Imaginez un matin d’hiver, emmitouflé sous votre couette, vous décidez tout.e content.e, de vous vider l’esprit en organisant votre prochaine virée shopping et cliquez sur les dernières soldes de Camaïeu. Là, Bizarre ? Entre deux mannequins aux visages angéliques, tenant leurs pulls chauds par le cou, parce que c’est tendance (Big up Mbappé, ce beau gosse initiateur de mode), vous louchez sur une femme maquillée de faux bleus, le visage tuméfié, avec un message : « 1 femme sur 10 est victime de violences. Victime ou témoin, composez le 3919 »
Vous cliquez alors sur cette inhabituelle vignette, et vous voilà sur une page entière décrivant l’action de la chaîne de vêtement « En janvier 2022, Camaïeu poursuit son engagement au quotidien pour des causes qui touchent directement les femmes dans le cadre de son programme Camaïeu en Mieux. ». Et là, vous êtes sur les fesses, rongé par un suspense insoutenable ! Quoi ? Camaïeu, quelle est cette action héroïque que vous avez décidé de mettre en place pour la défense des femmes ? Un T-shirt avec marqué 3919 dessus, vendu 9,99 euros…
Évidemment l’action de Camaïeu ne s’arrête pas à un simple T-shirt à l’effigie du numéro d’écoute pour les victimes de violences conjugales. La marque collabore avec l’association Solfa en proposant à ses clientes d’arrondir le montant de leurs achats pour le reverser directement à l’association.

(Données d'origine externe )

-- ==== Sys2Proof/Machine/Tiles.lean ====
section
/-!
DEFINITION. Tiles at work: allocation, yields and saved operations (R133 to R135, R158 to R160, R195 to R200), streams on their
tiles (R169 to R173), paired execution and votes (R19, R419 to R421), quarantine and rejoin (R422 to R424), grout tests
(R425 to R427), the watchdogs of tiles, sequencers and requests (R428 to R430), and the end of an operation (R103, R202, R205),
with the commands of these.
-/

namespace Sys2Proof.Machine

/-! ### What takes a tile (R133, R158, R178, R195, R515) -/

def BankSt.holds (b : BankSt) (id i : Nat) : Bool := decide (b = .loading id i ∨ b = .resident id i ∨ b = .running id i)

/-- A tile of kind k runs it, has saved it, or holds it in a bank. -/
def onTile (s : State) (k : Nat) (p : Nat × Nat) : Bool :=
  (kindTiles k).any (fun t =>
    decide ((s.tile t).run = some p) || decide (p ∈ (s.tile t).saved) || (s.tile t).bankA.holds p.1 p.2 || (s.tile t).bankB.holds p.1 p.2)

/-- Work of the engine itself of a kind; it has one operation, numbered 0. -/
def isJob (s : State) (k : Nat) (p : Nat × Nat) : Bool := decide (p.2 = 0) && s.sch.jobs.any (fun j => decide (j.id = p.1 ∧ j.kind = k))

/-- The operation waits for a hash of a digest tile. -/
def isService (s : State) (k : Nat) (p : Nat × Nat) : Bool :=
  decide (k = 2) && ((s.req p.1).map (fun r => r.hashDue p.2)).getD false

/-- The operation itself runs on tiles of kind k. -/
def ownOp (s : State) (k : Nat) (p : Nat × Nat) : Bool :=
  ((s.req p.1).map (fun r => decide (kindOfW (r.op p.2).w = k))).getD false

/-- A part waits while an earlier part of its stream is admitted and has not ended (R170). -/
def streamTurn (s : State) (r : Req) (i : Nat) : Bool :=
  s.reqs.all (fun q => (List.range (if q.phase = .admitted then eNops q.entry else q.ops.length)).all (fun j =>
    let w := if q.phase = .admitted then eOp q.entry j else (q.op j).w
    let p := if q.phase = .admitted then parBlock w (eParams q.entry) else q.par j
    !(isStream w && decide (q.tenant = r.tenant) && !q.foreign && decide (fkStream p = fkStream (r.par i))
      && (decide (q.id < r.id) || (decide (q.id = r.id) && decide (j < i)))
      && (match q.phase with
        | .admitted => true
        | .running => decide ((q.op j).phase ≠ .done)
        | _ => false))))

/-- Operation i of a request waits for a tile of its kind: a stream part in its turn, a public-key operation with its hash at hand (R170,
R192, R218). -/
def waitsTile (s : State) (r : Req) (i : Nat) : Bool :=
  r.canStart i && (!isStream (r.op i).w || streamTurn s r i)
    && (decide (kindOfW (r.op i).w ≠ 3) || ((r.whole (r.op i).w.src || r.readsLate i) && !r.hashDue i))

Selon le site ce serait environ 124 000 euros qui ont pu être reversé à Solfa l’année dernière.
La campagne réalisée par Buzzman (ils méritent bien leur nom pour le coup) partait très certainement d’une bonne volonté, celle de montrer aux femmes victimes, qu’elles ne sont pas seules, tout en faisant connaître le numéro d’écoute pour les aider. Seulement voilà, pris dans le torrent infernal du bad buzz des réseaux sociaux, Camaïeu s’en prend plein la tronche pour pas un rond.
Mais alors qu’est-ce qui est reproché à cette campagne de communication de Camaïeu ? Décryptage.
LE CŒUR DE CIBLE
Tout d’abord, c’est le choix de la cible qui dérange. Camaïeu étant une boutique s’adressant exclusivement aux femmes, pourquoi avoir choisi leur boutique pour diffuser ce message ? N’aurait-il pas été plus logique exhibé devant un public masculin ? De manière générale, les femmes représentent plutôt un public averti au sujet des violences conjugales et se sentent (tristement) beaucoup plus concernées par ce sujet.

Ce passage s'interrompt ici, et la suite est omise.